DATA TO EXAMINE>
# # # #
/-- 13 R269: the results that are arithmetic modulo 2^64, bit by bit, or a choice of the smaller or larger. 13 R269, R270: high
products, and division with its corners. -/
def Obligations.IntegerArithmeticResults : Prop :=
  (∀ (s : State) (d a : XReg) (b : Src2),
    let x := s.dev.me.xr a
    let y := s.dev.me.src2 b
    exec (.add d a b) s = writesX s d (BitVec.ofNat 64 (x.toNat + y.toNat)) ∧
    exec (.sub d a b) s = writesX s d (BitVec.ofInt 64 (x.toInt - y.toInt)) ∧
    exec (.mul d a b) s = writesX s d (BitVec.ofNat 64 (x.toNat * y.toNat)) ∧
    (∃ v, exec (.and d a b) s = writesX s d v ∧ ∀ i < 64, v.getLsbD i = (x.getLsbD i && y.getLsbD i)) ∧
    (∃ v, exec (.or d a b) s = writesX s d v ∧ ∀ i < 64, v.getLsbD i = (x.getLsbD i || y.getLsbD i)) ∧
    (∃ v, exec (.xor d a b) s = writesX s d v ∧ ∀ i < 64, v.getLsbD i = (x.getLsbD i != y.getLsbD i)) ∧
    (∃ v, exec (.andn d a b) s = writesX s d v ∧ ∀ i < 64, v.getLsbD i = (x.getLsbD i && !y.getLsbD i)) ∧
    exec (.min d a b) s = writesX s d (BitVec.ofInt 64 (min x.toInt y.toInt)) ∧
    exec (.max d a b) s = writesX s d (BitVec.ofInt 64 (max x.toInt y.toInt)) ∧
    exec (.minz d a b) s = writesX s d (BitVec.ofNat 64 (min x.toNat y.toNat)) ∧
    exec (.maxz d a b) s = writesX s d (BitVec.ofNat 64 (max x.toNat y.toNat))) ∧
  (∀ (s : State) (d a : XReg) (b : Src2),
    let x := s.dev.me.xr a
    let y := s.dev.me.src2 b
    exec (.mulh d a b) s = writesX s d (BitVec.ofInt 64 (x.toInt * y.toInt / 2 ^ 64)) ∧
    exec (.mulhz d a b) s = writesX s d (BitVec.ofNat 64 (x.toNat * y.toNat / 2 ^ 64)) ∧
    exec (.div d a b) s = writesX s d (if y = 0 then 0xFFFFFFFFFFFFFFFF else BitVec.ofInt 64 (x.toInt.tdiv y.toInt)) ∧
    exec (.divz d a b) s = writesX s d (if y = 0 then 0xFFFFFFFFFFFFFFFF else BitVec.ofNat 64 (x.toNat / y.toNat)) ∧
    exec (.rem d a b) s = writesX s d (if y = 0 then x else BitVec.ofInt 64 (x.toInt - x.toInt.tdiv y.toInt * y.toInt)) ∧
    exec (.remz d a b) s = writesX s d (if y = 0 then x else BitVec.ofNat 64 (x.toNat % y.toNat)))
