-- ==== Sys2Proof/Tests/Slice0.lean ====
section
/-! SUPPORT. Tests: words the manual writes out, ill-formed terms, and for every claim with hypotheses a state and operands
that meet them (the witness is named after the claim). -/

section
-- One theorem at a time: each waits for the kernel, and every waiting one would hold a thread and its stack.
set_option Elab.async false
open Sys2Proof Sys2Proof.Machine

/-- A state whose core 0 runs with one live thread in slot `k`, which is the issuing one. -/
def one (k : Nat) (t : Slot) (c : Core := {}) (d : Dev := {}) (m : Mem := []) : State :=
  { mem := m, dev := { d with cores := [(0, { c with running := true, slots := [(k, { t with life := .live })] })], who := k } }

/-- A state whose core 0 runs with the given slots and engines; slot `who` issues. -/
def many (who : Nat) (slots : Tab Slot) (eng : CoreEng := {}) (d : Dev := {}) (m : Mem := []) : State :=
  { mem := m, dev := { d with cores := [(0, { running := true, eng := eng, slots := slots })], who := who } }

/-- A register's value after an instruction; zero where there is no next state. -/
def regAfter (o : Out) (x : XReg) : Word :=
  match o with
  | .next t => t.dev.me.xr x
  | _ => 0

/-- The program counter after an instruction. -/
def pcAfter (o : Out) : Nat :=
  match o with
  | .next t => t.dev.me.pc.toNat
  | _ => 0
/-! ### Integer instructions: the manual's worked results (13 R269, R270, R272, R274) -/

/-- Slot 1 with the operands of 13 R270's table. -/
def sInt : State := one 1 { x := [(2, 0xFFFFFFFFFFFFFFF9), (3, 5), (4, 0x8000000000000000), (5, 0xFFFFFFFFFFFFFFFF), (9, 0x1000000000000100)],
                            chans := [(2, [(0xF00, false)])] }

theorem test_div_truncates : regAfter (exec (.div 1 2 (.imm 2)) sInt) 1 = 0xFFFFFFFFFFFFFFFD := by decide
theorem test_rem_sign : regAfter (exec (.rem 1 2 (.imm 2)) sInt) 1 = 0xFFFFFFFFFFFFFFFF := by decide
theorem test_divz : regAfter (exec (.divz 1 2 (.imm 2)) sInt) 1 = 0x7FFFFFFFFFFFFFFC := by decide
theorem test_div_zero : regAfter (exec (.div 1 3 (.imm 0)) sInt) 1 = 0xFFFFFFFFFFFFFFFF := by decide
theorem test_remz_zero : regAfter (exec (.remz 1 3 (.imm 0)) sInt) 1 = 5 := by decide
theorem test_div_corner : regAfter (exec (.div 1 4 (.reg 5)) sInt) 1 = 0x8000000000000000 := by decide
theorem test_mulh : regAfter (exec (.mulh 1 5 (.imm 2)) sInt) 1 = 0xFFFFFFFFFFFFFFFF := by decide
theorem test_mulhz : regAfter (exec (.mulhz 1 5 (.imm 2)) sInt) 1 = 1 := by decide
theorem test_clz_zero : regAfter (exec (.clz 1 0) sInt) 1 = 64 := by decide
theorem test_shl_mod : regAfter (exec (.shl 1 3 (.imm 65)) sInt) 1 = 10 := by decide
theorem test_add_wraps : regAfter (exec (.add 1 5 (.imm 1)) sInt) 1 = 0 := by decide
theorem test_x0_discards : regAfter (exec (.add 0 3 (.imm 1)) sInt) 0 = 0 := by decide
theorem test_sar_sign : regAfter (exec (.sar 1 4 (.imm 63)) sInt) 1 = 0xFFFFFFFFFFFFFFFF := by decide
theorem test_rol : regAfter (exec (.rol 1 4 (.imm 1)) sInt) 1 = 1 := by decide
theorem test_min_signed : regAfter (exec (.min 1 4 (.reg 3)) sInt) 1 = 0x8000000000000000 := by decide
theorem test_minz_unsigned : regAfter (exec (.minz 1 4 (.reg 3)) sInt) 1 = 5 := by decide
theorem test_bext_channel : regAfter (exec (.bext 1 (.ch 2) 8 3) sInt) 1 = 0xFFFFFFFFFFFFFFFF := by decide
theorem test_bextz_channel : regAfter (exec (.bextz 1 (.ch 2) 8 3) sInt) 1 = 15 := by decide
theorem test_bins : regAfter (exec (.bins 3 5 4 3) sInt) 3 = 0xF5 := by decide
theorem test_lih : regAfter (exec (.lih 4 0x1234) sInt) 4 = 0x1234000000000000 := by decide
theorem test_li_sign : regAfter (exec (.li 1 0xFFFFFFFFFFFF) sInt) 1 = 0xFFFFFFFFFFFFFFFF := by decide
theorem test_padd : regAfter (exec (.padd 1 9 (.imm 8)) sInt) 1 = 0x1000000000000108 := by decide
theorem test_br_wraps : pcAfter (exec (.br 0xFFF6) (one 1 { pc := 22 })) = 12 := by decide
theorem test_lp_ends : pcAfter (exec (.lp 3 7) (one 1 { x := [(3, 1)], pc := 22 })) = 23 := by decide
theorem test_lp_x0_branches : pcAfter (exec (.lp 0 7) sInt) = 7 := by decide
theorem test_callr_reads_first : pcAfter (exec (.callr 5 5) (one 1 { x := [(5, 9)], pc := 22 })) = 9 := by decide

/-- The widest field, and a channel with a word and one without. -/
theorem wit_ShiftsCountsAndBitFields : (0#6).toNat + (63#6).toNat < 64 ∧ (63#6).toNat + (0#6).toNat < 64 ∧
    isHelper sInt.dev.who = true ∧ Tab.get [] sInt.dev.me.chans 2 = [(0xF00, false)] ∧ Tab.get [] sInt.dev.me.chans 3 = [] := by decide

/-- Each clause of the pointer operations: in range at both ends and beyond, known and reserved codes, tags at their bounds. -/
theorem wit_PointerOperations :
    (pspace 0x1000000000000000 ≤ 6 ∧ addrWidth 1 = 18 ∧ addrWidth 0 = 49 ∧ addrWidth 5 = 24) ∧
    (6 < pspace 0x7000000000000000) ∧
    (pspace (0x1000000000000000 : Word) ≤ 6 ∧ pfmtOf 0x1820000000000000 = 8 ∧ plcode 0x1860000000000000 = 3 ∧ pfmtOf 0x1900000000000000 = 9) ∧
    ((2047#11).toNat < 2 ^ 11 ∧ (255#11).toNat < 2 ^ 8 ∧ (0#11).toNat < 2 ^ 0 ∧ 2 ^ 8 ≤ (256#64).toNat) := by decide
/-! ### Memory instructions -/
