-- ==== Sys2Proof/Machine/Ops.lean ====
section
/-! DEFINITION. The named operations over the state that several meanings share: raising an event (the
block's only form of exception, 60_exceptions.md R134 to R140), returning a value, the telemetry
history, and the agents' ports and turns. -/

namespace Sys2Proof.Machine

/-! ### Events: entry and acknowledgement -/

/-- `raise En(info)` (60_exceptions.md R136): append to the log and set the sticky status bit. This is all
of 'trap entry': no state is saved, no mode changes, control goes nowhere (R139). -/
def raise (e : Event) (s : State) : State :=
  { s with events := s.events ++ [e], evtStatus := s.evtStatus ||| eventBit e }

/-- The host's acknowledgement, the only 'trap return' (R140): each written 1 clears its EVT_STATUS bit
(10_state.md R37). -/
def acknowledge (data : Word) (s : State) : State :=
  { s with evtStatus := s.evtStatus &&& ~~~(data &&& eventMask) }

/-- An operation returns a value to its agent (log 7). -/
def emit (o : Output) (s : State) : State := { s with outputs := s.outputs ++ [o] }

/-! ### The telemetry history (20_memory.md R53, log 8) -/

/-- A value joins the history of a register unless it is the newest there. -/
def noteValue (w : Word) (seen : List Word) : List Word :=
  if seen.head? = some w then seen else w :: seen

/-- After a step every telemetry register's value joins its history. -/
def observe (s : State) : State :=
  { s with telSeen := List.zipWith (fun t seen => noteValue (telemetryNow s t) seen) allTelemetry s.telSeen }

/-- The HOST has read a telemetry register: its history restarts at the present value, and the draw is
spent. -/
def noteRead (t : Telemetry) (s : State) : State :=
  { s with telSeen := s.telSeen.set (telemetryIndex t) [telemetryNow s t], telDraws := s.telDraws.tail }

/-! ### Agents, ports and turns (00_scope.md R11, 20_memory.md R56, log 5, log 6) -/

/-- The agent that owns an operation, or `none` where any agent may perform it (30_encoding.md R77,
60_exceptions.md R142). -/
def ownerOf : Instr → Option Agent
  | .ingest _ => some .network
  | .tqPush _ => some .network
  | .tqPop => some .recovery
  | .tqLen => none
  | .tqClear => some .host
  | .recProcess => some .recovery
  | .fecRecover _ _ => some .recovery
  | .metaValidate _ => some .recovery
  | .jbPush _ => some .recovery
  | .readSampleRx => some .consumer
  | .readSampleTx => some .consumer
  | .regRead _ => some .host
  | .regWrite _ _ => some .host
  | .start => some .host
  | .stop => some .host
  | .clearCounters => some .host
  | .reset => some .host

/-- Whether an agent may perform an operation. -/
def owns (a : Agent) (i : Instr) : Bool :=
  match ownerOf i with
  | some b => a == b
  | none => true

/-- The bytes an agent has presented. -/
def portOf (s : State) : Agent → List Byte
  | .network => s.ports.network
  | .recovery => s.ports.recovery
  | .consumer => s.ports.consumer
  | .host => s.ports.host

/-- An agent's port holds these bytes instead. -/
def setPort (a : Agent) (bs : List Byte) (s : State) : State :=
  match a with
  | .network => { s with ports := { s.ports with network := bs } }
  | .recovery => { s with ports := { s.ports with recovery := bs } }
  | .consumer => { s with ports := { s.ports with consumer := bs } }
  | .host => { s with ports := { s.ports with host := bs } }

/-- The turn at the head of the order is over. -/
def endTurn (s : State) : State := { s with sched := s.sched.tail }

/-- REC holds: REC_PROCESS has no step while the Transfer Queue is empty (41_transfer_queue.md R95,
42_fec_recovery.md R107). -/
def holds (i : Instr) (s : State) : Bool := i == .recProcess && s.tq.isEmpty

/-- What the agent whose turn it is performs. With no turns left nothing moves; an agent that has
presented nothing, or that holds, lets its turn pass and keeps its port as it is. -/
def fetch (s : State) : Fetched :=
  match s.sched with
  | [] => .idle s
  | a :: _ =>
    match portOf s a with
    | [] => .idle (endTurn s)
    | b :: bs =>
      match decode s.cfg (b :: bs) with
      | .error e => .reject (.undecodable e)
      | .ok (i, rest) =>
        if owns a i then
          if holds i s then .idle (endTurn s) else .perform i (setPort a rest (endTurn s))
        else .reject (.notOwner a)

/-- What a step does after the operation: the telemetry history takes the new values. -/
def retire : Host.Outcome State Fault Refusal → Host.Outcome State Fault Refusal
  | .next t => .next (observe t)
  | .fault r => .fault r
  | .refused r => .refused r

/-- The state with the record of an opcode-table word at an agent's port, and the next turn given to it. -/
def presentRecord (a : Agent) (nbits w : Nat) (s : State) : State :=
  { setPort a (tableRecord s.cfg nbits w) s with sched := a :: s.sched }

/-- The operation of an opcode-table word presented at the port of its owner (HOST where any agent may
perform it, or where it spells no operation), with the next turn given to that agent. Where REC would
hold (`holds`), a frame that nothing was received of is queued, so that the next step performs the
operation (log 6). -/
def presentTableWord (s : State) (nbits w : Nat) : State :=
  match decode s.cfg (tableBytes nbits w) with
  | .ok (i, _) =>
    presentRecord ((ownerOf i).getD .host) nbits w
      (if holds i s then { s with tq := [freshFrame s.cfg 0#32] } else s)
  | .error _ => presentRecord .host nbits w s

end Sys2Proof.Machine
end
# # # #
Give back, word for word, only the lines above from the line holding "theorem test_x0_discards : regAfter" to the line holding "theorem test_lp_x0_branches : pcAfter", both included.

EXERCISE SOLUTION>
theorem test_x0_discards : regAfter (exec (.add 0 3 (.imm 1)) sInt) 0 = 0 := by decide
theorem test_sar_sign : regAfter (exec (.sar 1 4 (.imm 63)) sInt) 1 = 0xFFFFFFFFFFFFFFFF := by decide
theorem test_rol : regAfter (exec (.rol 1 4 (.imm 1)) sInt) 1 = 1 := by decide
theorem test_min_signed : regAfter (exec (.min 1 4 (.reg 3)) sInt) 1 = 0x8000000000000000 := by decide
theorem test_minz_unsigned : regAfter (exec (.minz 1 4 (.reg 3)) sInt) 1 = 5 := by decide
theorem test_bext_channel : regAfter (exec (.bext 1 (.ch 2) 8 3) sInt) 1 = 0xFFFFFFFFFFFFFFFF := by decide
theorem test_bextz_channel : regAfter (exec (.bextz 1 (.ch 2) 8 3) sInt) 1 = 15 := by decide
theorem test_bins : regAfter (exec (.bins 3 5 4 3) sInt) 3 = 0xF5 := by decide
theorem test_lih : regAfter (exec (.lih 4 0x1234) sInt) 4 = 0x1234000000000000 := by decide
theorem test_li_sign : regAfter (exec (.li 1 0xFFFFFFFFFFFF) sInt) 1 = 0xFFFFFFFFFFFFFFFF := by decide
theorem test_padd : regAfter (exec (.padd 1 9 (.imm 8)) sInt) 1 = 0x1000000000000108 := by decide
theorem test_br_wraps : pcAfter (exec (.br 0xFFF6) (one 1 { pc := 22 })) = 12 := by decide
theorem test_lp_ends : pcAfter (exec (.lp 3 7) (one 1 { x := [(3, 1)], pc := 22 })) = 23 := by decide
theorem test_lp_x0_branches : pcAfter (exec (.lp 0 7) sInt) = 7 := by decide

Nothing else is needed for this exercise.